I agree with some parts, but not all.
I see it as an overfitting problem. Fundamentally, the topic here seems to be that citation indices and similar metrics are actually flawed indicators, and obsessing over them is just Goodhart's law in action. Ultimately, the argument is that the entire design of those metrics is wrong.
To be precise, it was a good metric at first, but now that the scale has changed, it's become bad. This is common in programming too—things that are correct in the beginning but become problematic as they grow larger.
From an individual researcher's perspective, it's rational. You get more citations, your career accelerates. Everyone knows this. Paper counts aren't everything. Citation counts aren't everything. Journal impact factors aren't everything. You shouldn't only play it safe. But everything is tied to those metrics anyway.
Most researchers who give me work are fully aware of these facts. But are they going to change anything? Funding is still distributed based on those metrics.
Max Planck said, 'Science advances one funeral at a time.' Science doesn't progress purely through reasoned argument. The authority of the older generation, research funding networks, journals, and school-specific evaluation criteria all move together.
And honestly, I think discoveries will keep happening—probably quite rapidly. Because AI doesn't have the factional conflicts or interpersonal issues that humans do. It's very good at connecting papers across schools of thought without bias. In other words, the current human system is flawed at consolidating research, but I think AI is actually strong in this area. I expect AI-driven discoveries will continue for some time. The people who ride this wave will clearly be the winners.
Everyone knows things are broken, but no one is trying to fix them. I always think human society is inefficient. I read this post, but I'm more curious about who will actually lead the improvement effort.
nathan_compton
today at 3:00 PM
"Science advances one funeral at a time"
Well, these AI are never going to die in any real sense, so expect them to make orthodoxy more sticky, not less.

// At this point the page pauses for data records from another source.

-- ==== Sys2Proof/Machine/Mem.lean ====
section
/-! DEFINITION. The memory system and its error correction (22): decoding of a word with bits in error, poison and its
owner, writes, the scrubber, the error log. -/

namespace Sys2Proof.Machine

/-- Sizes in KiB of the buffers of the working-store allocation (01 R52) in table order; a networked worker's Twira buffers take
1,560 KiB. -/
def allocUsed (m : Mach) : List Nat := [2048, 1024, 1024, if isManager m then 6240 else 1560, 512, 256, 512, 321, 4096]

/-- Sizes in KiB of the rows of the allocation, the free area last. The order in memory is the table's (entry 21). -/
def allocSizes (m : Mach) : List Nat := allocUsed m ++ [24576 - (allocUsed m).foldl (· + ·) 0]

/-- Base address of row `r` of the allocation. -/
def allocBase (m : Mach) (r : Nat) : Nat := 0x10000000 + 1024 * ((allocSizes m).take r).foldl (· + ·) 0

/-- The row of the allocation that holds a working-store address. -/
def allocRow (m : Mach) (a : Nat) : Nat := ((List.range 10).filter (fun r => decide (allocBase m r ≤ a))).length - 1

/-- Whether a buffer of the ownership map holds a working-store address (01 R43, 04 R143): a row of the allocation that an entry of kind 10
assigns on this node, INST being the row's number in the order of R608; the firmware reservation and the area that 01 R52 leaves free for
user buffers need no entry (entry 80). -/
def storeAssigned (m : Mach) (a : Nat) : Bool :=
  let r := allocRow m a
  decide (8 ≤ r) || m.mould.owners.any (fun o => o.kind == 10 && o.inst == r && o.node == nodeId m)

/-- Whether a fabric port may write an address, the buffers of the working store included (01 R43). -/
def portMayWrite (m : Mach) (p a : Nat) : Bool := portWrites p a && (regionOf a != .store || storeAssigned m a)

/-- REGION code of an address of the internal map (R602). -/
def regionCode (a : Nat) : Nat :=
  match regionOf a with
  | .store => 0 | .capture => 1 | .crucible => 2 | .local_ _ => 3 | .supervisor => 4 | _ => 5

/-- The key of the word that holds the byte at an address or, for region 5, an offset. -/
def wordKey (region a : Nat) : Nat := if region = 5 then 2 ^ 40 + a / 8 * 8 else a / 8 * 8

/-- The region of a word's key. -/
def keyRegion (k : Nat) : Nat := if 2 ^ 40 ≤ k then 5 else regionCode k

/-- The program slot whose section holds an offset into a solution buffer: the slot with the highest section offset not
above it (05 R163). -/
def sectionSlot (m : Mach) (off : Nat) : Nat :=
  (m.crucSecs.foldl (fun (best : Nat × Nat) e => if decide (e.2 ≤ off) && decide (best.2 ≤ e.2) then (e.1, e.2) else best) (0, 0)).1

/-- OWNER_KIND and OWNER_ID of a word in a region (R608). -/
def ownerInfo (m : Mach) (region k : Nat) : Nat × Nat :=
  let a := k % 2 ^ 40
  match region with
  | 0 =>
    let r := allocRow m a
    let o := a - allocBase m r
    let sub := match r with
      | 1 => o / 4096 | 2 => o / 32768 | 3 => o / 3120
      | 7 => if o < 1024 then o / 16 else sectionSlot m ((o - 1024) % (160 * 1024))
      | _ => 0
    (10, r * 4096 + sub % 4096)
  | 1 =>
    let seg := 2 ^ (24 - getF m TAP_CFG_NSEG_LOG2)
    (8, if onF m TAP_CFG_CONT then 0xFFF else (a - 0x20000000) / seg)
  | 2 =>
    (0x21, if a < 0x30200000 then 0 else if a < 0x30380000 then 4096 + (a - 0x30200000) / 0x18000 else 8192)
  | 3 => (0x22, (a - 0x50000000) / 0x10000)
  | 4 => (0x20, 0)
  | 5 => (0x24, if a < 0x10000 then a / 0x4000 else 4096)
  | _ => (0x25, a)

/-- A corrected error (R606): counted, positions latched, the threshold notice once. -/
def corrected (m : Mach) (region : Nat) (pos : List Nat) : Mach :=
  let m := incF (flag m MEM_FLAGS_CE) MEM_CE_CNT_CNT region 1
  let lo := pos.foldl min 0x7F
  let hi := if pos.length < 2 then 0x7F else pos.foldl max 0
  let m := setF (setF m MEM_LAST_INFO_BIT0 0 lo) MEM_LAST_INFO_BIT1 0 hi
  let thr := getF m MEM_CE_THR_THR
  if thr != 0 && decide (thr ≤ getF m MEM_CE_CNT_CNT region) && !m.memb.thrSaid.contains region then
    let m := irq (notice m E_MEM_CE_THRESHOLD region) 252
    { m with memb := { m.memb with thrSaid := insNat region m.memb.thrSaid } }
  else m

/-- The 16 B record of an uncorrectable word (R611). -/
def errRecord (m : Mach) (addr region source port : Nat) (own : Nat × Nat) : List Nat :=
  leBytes 4 addr ++ leBytes 1 region ++ leBytes 1 source ++ leBytes 1 port ++ leBytes 1 own.1 ++ leBytes 2 own.2
    ++ leBytes 2 0 ++ leBytes 4 m.cyc.n

/-- First detection of an uncorrectable word (R607): counted, latched, logged, reported. -/
def uncorrectable (m : Mach) (k region source port : Nat) : Mach :=
  let own := if region = 6 then (0x25, port) else ownerInfo m region k
  let m := incF (flag m MEM_FLAGS_UE) MEM_UE_CNT_CNT 0 1
  let m := setF (setF (setF (setF m MEM_LAST_ADDR_ADDR 0 k) MEM_LAST_INFO_REGION 0 region) MEM_LAST_INFO_SOURCE 0 source)
    MEM_LAST_INFO_PORT 0 port
  let m := { m with memb := { m.memb with log := lastN 64 (m.memb.log ++ [errRecord m (k % 2 ^ 32) region source port own]) } }
  logNode (irq m 253) E_MEM_UNCORR (own.2 + own.1 * 2 ^ 16 + region * 2 ^ 24 + source * 2 ^ 27)

/-- The stored bits in error of a word. -/
def flipsOf (m : Mach) (k : Nat) : List Nat := ((m.memb.flips.find? (fun e => e.1 == k)).map (·.2)).getD []

/-- Bits in error after `pos` have flipped as well: a position flipped twice is right again. -/
def xorPos (l pos : List Nat) : List Nat := pos.foldl (fun l p => if l.contains p then l.filter (· != p) else insNat p l) l

/-- Sets the bits in error of a word. -/
def setFlips (m : Mach) (k : Nat) (l : List Nat) : Mach :=
  let rest := m.memb.flips.filter (fun e => e.1 != k)
  { m with memb := { m.memb with flips := if l = [] then rest else rest ++ [(k, l)] } }

/-- The key of the word of the schedule memory that holds an entry: each line has 16 KiB of region 5; which word of it is open (12 R364,
22 R608, entry 143). -/
def schedKey (e : SchedEnt) : Nat :=
  2 ^ 40 + 0x4000 * (e.line % 4) + 8 * (Config.schedPlace ((e.mode * 2 + e.ch) * 256 + e.slot) % 2048)

/-- The bits in which the word of the schedule memory at a key differs from what was written. -/
def setXor (m : Mach) (k x : Nat) : Mach := { m with memb := { m.memb with xor := sput m.memb.xor k x 0 } }

/-- An entry as its word holds it, SCH_DATA_0 and then SCH_DATA_1 (12 R381); none where VALID reads 0. -/
def damaged (m : Mach) (e : SchedEnt) : Option SchedEnt :=
  let x := sget m.memb.xor (schedKey e) 0
  let e' : SchedEnt := { e with
    start := e.start ^^^ bits x 0 20, owner := e.owner ^^^ bits x 32 6, kind := e.kind ^^^ bits x 38 3, gev := e.gev ^^^ bits x 42 3,
    rx := if x.testBit 41 then e.rx ^^^ 2 ^ nodeId m else e.rx, plen := 4 * (e.plen / 4 ^^^ bits x 48 9) }
  if x = 0 then some e else if x.testBit 45 then none else some e'

/-- The entries of the schedule memory as TWI reads them. -/
def schedNow (m : Mach) : List SchedEnt := if m.memb.xor = [] then m.sched else m.sched.filterMap (damaged m)

/-- Flips data bits of the word stored at a key. -/
def flipData (m : Mach) (k : Nat) (l : List Nat) : Mach :=
  if 2 ^ 40 ≤ k then setXor m k (sget m.memb.xor k 0 ^^^ maskOf (l.filter (· < 64)))
  else (l.filter (· < 64)).foldl (fun m p => wrByte m (k + p / 8) (rdByte m (k + p / 8) ^^^ 2 ^ (p % 8))) m

/-- Marks a word as poisoned, with its data as read (R607). -/
def poisonWord (m : Mach) (k : Nat) (l : List Nat) : Mach :=
  let m := flipData (setFlips m k []) k l
  { m with memb := { m.memb with poison := insNat k m.memb.poison, due := m.memb.due.filter (· != k) } }

/-- Decodes the stored word `k` for a reader (R604): up to two bits are corrected, three make it uncorrectable, four or more
have an open outcome. -/
def decodeWord (m : Mach) (k source port : Nat) : Mach :=
  let l := flipsOf m k
  let region := keyRegion k
  if l = [] then m
  else if l.length ≤ 2 then
    let m := corrected m region l
    if onF m MEM_CTRL_WB_EN then { m with memb := { m.memb with due := insNat k m.memb.due } } else m
  else if l.length = 3 then poisonWord (uncorrectable m k region source port) k l
  else
    let r := fresh m 1
    if r.1 = 0 then poisonWord (uncorrectable r.2 k region source port) k l
    else
      let v := fresh r.2 64
      let m := setFlips v.2 k []
      if 2 ^ 40 ≤ k then setXor m k v.1 else (List.range 8).foldl (fun m i => wrByte m (k + i) (bits v.1 (8 * i) 8)) m

/-- A write of half `h` of the word of an entry (22 R605): it is decoded first, and stays poisoned where it was. -/
def schedPartial (m : Mach) (e : SchedEnt) (h port : Nat) : Mach :=
  let k := schedKey e
  let m := decodeWord m k 4 port
  let m := setFlips { m with memb := { m.memb with due := m.memb.due.filter (· != k) } } k []
  setXor m k (let x := sget m.memb.xor k 0; if h = 0 then x / 2 ^ 32 * 2 ^ 32 else x % 2 ^ 32)

/-- The schedule memory is written whole: every word of it is fresh. -/
def schedFresh (m : Mach) : Mach :=
  let out (k : Nat) : Bool := decide (k < 2 ^ 40 ∨ 2 ^ 40 + 0x10000 ≤ k)
  { m with memb := { m.memb with xor := [], poison := m.memb.poison.filter out, due := m.memb.due.filter out,
                                 flips := m.memb.flips.filter (fun e => out e.1) } }

/-- The keys of the words that hold [a, a + n). -/
def wordsIn (a n : Nat) : List Nat := (List.range ((a + n + 7) / 8 - a / 8)).map (fun i => 8 * (a / 8 + i))

/-- Whether a read of `n` bytes at `a` meets a poisoned word. -/
def poisoned (m : Mach) (a n : Nat) : Bool := (wordsIn a n).any (fun k => m.memb.poison.contains k)

/-- A read of `n` bytes at `a` by a port (R604 to R607): the state after it and whether poison was met. A word that was
poisoned before is counted. -/
def eccRead (m : Mach) (a n port : Nat) : Mach × Bool :=
  let old := poisoned m a n
  let m := (wordsIn a n).foldl (fun m k => decodeWord m k 0 port) m
  let m := if old then incF (flag m MEM_FLAGS_POISON_READ) MEM_POISON_READ_CNT_CNT 0 1 else m
  (m, poisoned m a n)

/-- Writes bytes from address `a` on (R605): a word written whole is fresh, a word written in part is decoded first and a
poisoned one stays poisoned. -/
def wrBytes (m : Mach) (a : Nat) (l : List Nat) (port : Nat := 0) : Mach :=
  let whole (k : Nat) : Bool := decide (a ≤ k ∧ k + 8 ≤ a + l.length)
  let ks := wordsIn a l.length
  let m := (ks.filter (fun k => !whole k)).foldl (fun m k =>
    let m := decodeWord m k 4 port
    setFlips { m with memb := { m.memb with due := m.memb.due.filter (· != k) } } k []) m
  let keep (k : Nat) : Bool := !(ks.contains k && whole k)
  let m := { m with memb := { m.memb with poison := m.memb.poison.filter keep, due := m.memb.due.filter keep,
                                          flips := m.memb.flips.filter (fun e => keep e.1) } }
  (l.zipIdx a).foldl (fun m x => wrByte m x.2 x.1) m

/-- Writes an `n`-byte little-endian value. -/
def wrVal (m : Mach) (a n v : Nat) (port : Nat := 0) : Mach := wrBytes m a (leBytes n v) port

/-- CORRECTED_WRITE_BACK (R606): the corrected codeword goes back unless a write has replaced the word. -/
def correctedWriteBack (k : Nat) (m : Mach) : Mach :=
  if !m.memb.due.contains k then m
  else setFlips { m with memb := { m.memb with due := m.memb.due.filter (· != k) } } k []

/-- CORRECTED_WRITE_BACK. -/
def execCorrectedWriteBack (k : Nat) (s : State) : Out := done (correctedWriteBack k) s

/-! ## The scrubber (R610) -/

/-- Lines of 32 B of a region (R602). -/
def scrubLines (region : Nat) : Nat := match region with | 0 => 786432 | 1 => 524288 | 2 => 131072 | 3 => 65536 | 4 => 32768 | _ => 3072

/-- Address, or for region 5 the offset, of a scrub line. -/
def scrubAddr (region line : Nat) : Nat :=
  (match region with | 0 => 0x10000000 | 1 => 0x20000000 | 2 => 0x30000000 | 3 => 0x50000000 | _ => 0) + 32 * line

/-- The scrubber's next line; at the end of region 5 the pass ends. -/
def scrubAdvance (m : Mach) : Mach :=
  let r := getF m MEM_SCRUB_STAT_REGION
  let l := getF m MEM_SCRUB_STAT_LINE
  if l + 1 < scrubLines r then setF m MEM_SCRUB_STAT_LINE 0 (l + 1)
  else if r < 5 then setF (setF m MEM_SCRUB_STAT_LINE 0 0) MEM_SCRUB_STAT_REGION 0 (r + 1)
  else
    let m := incF (setF (setF m MEM_SCRUB_STAT_LINE 0 0) MEM_SCRUB_STAT_REGION 0 0) MEM_SCRUB_PASS_CNT 0 1
    { m with memb := { m.memb with ended := !m.memb.late, late := false } }

/-- SCRUB_READ (R610): the scrubber reads its next line. `upsets` gives, for words 0 to 3 of the line, bits that have
flipped since they were last read. Crucible memory waits for the Crucible window to close. -/
def scrubRead (upsets : List (Nat × List Nat)) (m : Mach) : Mach :=
  let r := getF m MEM_SCRUB_STAT_REGION
  if !onF m MEM_CTRL_SCRUB_EN || m.memb.ended || (r == 2 && onF m CRUC_STATUS_WINDOW) then m
  else
    let base := wordKey r (scrubAddr r (getF m MEM_SCRUB_STAT_LINE))
    let m := upsets.foldl (fun m u =>
      if 4 ≤ u.1 then m
      else
        let k := base + 8 * u.1
        if m.memb.poison.contains k then m else setFlips m k (xorPos (flipsOf m k) (u.2.filter (· < 80)))) m
    scrubAdvance ((List.range 4).foldl (fun m i => decodeWord m (base + 8 * i) 1 0xFF) m)

/-- SCRUB_READ. -/
def execScrubRead (upsets : List (Nat × List Nat)) (s : State) : Out := done (scrubRead upsets) s

/-- SCRUB_PERIOD_EXPIRY (R610): a pass that has not ended is late; one that has ended is followed by the next. -/
def scrubPeriod (m : Mach) : Mach :=
  if !onF m MEM_CTRL_SCRUB_EN then m
  else if m.memb.ended then { m with memb := { m.memb with ended := false } }
  else
    let m := { m with memb := { m.memb with late := true } }
    logNode (flag m MEM_FLAGS_SCRUB_LATE) E_MEM_SCRUB_LATE (getF m MEM_SCRUB_STAT_REGION)

/-- SCRUB_PERIOD_EXPIRY. -/
def execScrubPeriodExpiry (s : State) : Out := done scrubPeriod s

/-- MEM_ERR_LOG (R611): whole records, oldest first. -/
def execMemErrLog (j : Job) (s : State) : Out :=
  done (runJob 0x0F01 (fun j m =>
    let r := dataOut m j.desc ((m.memb.log.take (j.desc.dataLen / 16)).flatMap id)
    { m := r.1, result := r.2 }) j) s

/-- The poison reaction of a reader that reports it with class LOG (R609). -/
def poisonLog (m : Mach) (a : Nat) : Mach := logNode m E_MEM_POISON_READ (a % 2 ^ 28 + regionCode a * 2 ^ 28)

/-- The address of the first poisoned word of [a, a + n). -/
def poisonAt (m : Mach) (a n : Nat) : Nat := ((wordsIn a n).find? (fun k => m.memb.poison.contains k)).getD a

/-- A read by a reader that reports poison with class LOG (R609): the state after it and whether poison was met. -/
def logRead (a n port : Nat) (m : Mach) : Mach × Bool :=
  let r := eccRead m a n port
  (if r.2 then poisonLog r.1 (poisonAt r.1 a n) else r.1, r.2)

end Sys2Proof.Machine
end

AIs get replaced with newer models.
nathan_compton
today at 3:49 PM
Which are still aggressively trained to reproduce the orthodoxy. They have to, to be viable products, since most people want to know what the orthodoxy is when they pose a question to an LLM and because not even experts can consistently agree on what elements of the fringe are genuinely useful to consider and which are bullshit, so that doesn't get into the training data. This will get even more pronounced in later models, for which the training data is much more curated.
I presume you are an expert in some field. Think carefully about the boundary of the field and all the subtlety and complexity of that boundary and all the oversimplification you do to communicate that stuff to lay people. AI is, in some large sense, directed at all lay people, not experts, and even if we wanted to direct it at experts, at the edges of knowledge, there really isn't a lot of training data for that. Mathematics is a sort of exception because it has very clear validation criteria which makes RF particularly easy for it.

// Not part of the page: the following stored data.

/-- Enables a ring with indices 0, on its first pass; an in-stream anew is no stream that a stop has unbound. -/
def startRing (m : Mach) (kind k : Nat) : Mach :=
  let m := setF (setF (setF (setF m (rEn kind) k 1) (rState kind) k 1) (rHead kind) k 0) (rTail kind) k 0
  { m with hif := { m.hif with phase0 := m.hif.phase0.filter (· != 64 * kind + k) },
           run := if kind = 3 then { m.run with unbound := m.run.unbound.filter (· != k) } else m.run }

/-- The offset of a ring register set in the HIF window. -/
def ringOff (kind k : Nat) : Nat := (match kind with | 0 => 0x400 | 1 => 0x800 | 2 => 0xC00 | _ => 0x1000) + 0x40 * k

/-- CTRL of a ring. -/
def ringCtrlOff (kind k : Nat) : Nat := ringOff kind k + 0xC

/-- The status with which the creation of a ring fails, for its values (03 R106). A ring in FAULT is not enabled, so it can be created anew
without a DELETE_RING before, which R108 asks of the host and does not say the device demands (DESIGN CHOICE, entry 78). -/
def createFails (m : Mach) (kind k cfg base wb aux : Nat) : Option (Nat × Nat) :=
  if rCount kind ≤ k then some (E_HIF_BAD_PARAM, 0)
  else if !cfgValid m kind cfg then some (E_HIF_BAD_PARAM, 1)
  else if kind = 3 ∧ 6 < bits aux 8 3 then some (E_HIF_BAD_PARAM, 6)
  else if getF m (rState kind) k = 1 ∨ getF m (rState kind) k = 3 then some (E_HIF_RING_IN_USE, noParam)
  else if (ringDmaBad m kind cfg base wb).isSome then some (E_HIF_DMA_DENIED, noParam)
  else none

/-- CREATE_RING (03 R105, R106). -/
def createRing (j : Job) (m : Mach) : JobRes :=
  let d := j.desc
  let kind := d.par 0 % 4
  let k := bits (d.par 0) 8 5
  let cfg := d.par 1
  let base := d.par 2 + d.par 3 * 2 ^ 32
  let wb := d.par 4 + d.par 5 * 2 ^ 32
  let out := kind == 3 && cfg.testBit 24
  let tele := out && bits cfg 25 2 == 0
  if k = 0 ∧ kind < 3 then jobFail m E_HIF_BAD_PARAM 0
  else if andNot cfg 0xF73F3F1F ≠ 0 then jobFail m E_HIF_BAD_PARAM 1
  else if !out ∧ d.par 4 ≠ 0 then jobFail m E_HIF_BAD_PARAM 4
  else if !out ∧ d.par 5 ≠ 0 then jobFail m E_HIF_BAD_PARAM 5
  else if andNot (d.par 6) 0x71F ≠ 0 then jobFail m E_HIF_BAD_PARAM 6
  else if (tele ∧ d.dataLen ≠ 32) ∨ (!tele ∧ d.dataLen ≠ 0) then jobFail m E_HIF_BAD_PARAM
  else match createFails m kind k cfg base wb (d.par 6) with
    | some (st, r) => jobFail (if st = E_HIF_DMA_DENIED then dmaDenied m ((ringDmaBad m kind cfg base wb).getD base) else m) st r
    | none =>
      let o := ringOff kind k
      let m := putReg (putReg (putReg m 1 (o + 8) cfg) 1 o (d.par 2)) 1 (o + 4) (d.par 3)
      let m := putReg (putReg (putReg m 1 (o + 0x18) (d.par 4)) 1 (o + 0x1C) (d.par 5)) 1 (o + 0x20) (d.par 6)
      let m := if tele then (List.range 8).foldl (fun m i => setF m HIF_TMASK_AXES (8 * k + i) (word j.data i)) m else m
      { m := startRing m kind k, result := k }

/-- CREATE_RING. -/
def execCreateRing (j : Job) (s : State) : Out := done (runJob 0x0101 createRing j) s

/-- RING_ENABLE (03 R105): a write of 1 to CTRL.ENABLE applies the creation checks to the registers; before READY it is
ignored (03 R79). -/
def ringEnable (kind k : Nat) (m : Mach) : Mach :=
  if !onF m HIF_STATUS_READY || decide (4 ≤ kind) then m
  else
    let cfg := ringCfg m kind k
    let base := ringBase m kind k
    let wb := strWb m k
    let tapOff := kind == 3 && cfg.testBit 24 && bits cfg 25 2 == 1 && !feature m 8
    match createFails m kind k cfg base wb (getF m HIF_STR_AUX_DECIM k * 256) with
    | some (st, _) => if st = E_HIF_DMA_DENIED then dmaDenied m ((ringDmaBad m kind cfg base wb).getD base) else m
    | none => if tapOff then m else startRing m kind k

/-- RING_ENABLE. -/
def execRingEnable (kind k : Nat) (s : State) : Out := done (domWrite 1 (ringCtrlOff kind k) (ringEnable kind k)) s

/-- Stops a ring (03 R107): an in-stream's blocks not yet snapshotted are discarded. -/
def stopRing (m : Mach) (kind k : Nat) : Mach :=
  let m := setF (setF m (rEn kind) k 0) (rState kind) k 0
  if kind = 3 then
    { m with hif := { m.hif with blocks := m.hif.blocks.filter (fun b => b.ring != k) },
             duo := { m.duo with ins := m.duo.ins.filter (fun x => !x.block.any (fun b => b.ring == k)) } } else m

I agree. AI will likely reinforce mainstream schools of thought through literature. I think I used the wrong example in this case—I should have framed it as the system itself rather than specific schools of thought. Thanks for the correction
> Because AI doesn't have the factional conflicts or interpersonal issues that humans do.
All the factional conflicts are in there, and there are also plenty of reports of people getting weird / toxic / passive aggressive responses from AI.
Because the model is trained with everything, you can in principle get anything out of it. You want to get an answer based on all the right things, while keeping all the wrong things suppressed. But it's easy to get something less than ideal, due to the specifics of training, harnesses, context, prompts etc.
I was too hasty in drawing my conclusion.I didn't think it through thoroughly enough.you're right
pocksuppet
today at 4:29 PM
> And honestly, ... [emdash]
AI-written comment?
Sometimes I wish I were an AI, but sorry, I'm not. English is the lingua franca for properly accessing programming and science, but since I'm a non-native speaker, I end up relying on machine translation for some difficult words, or I just speak using only the limited vocabulary I know. It's really hard as a non-native speaker. Every time I do something, people call it AI.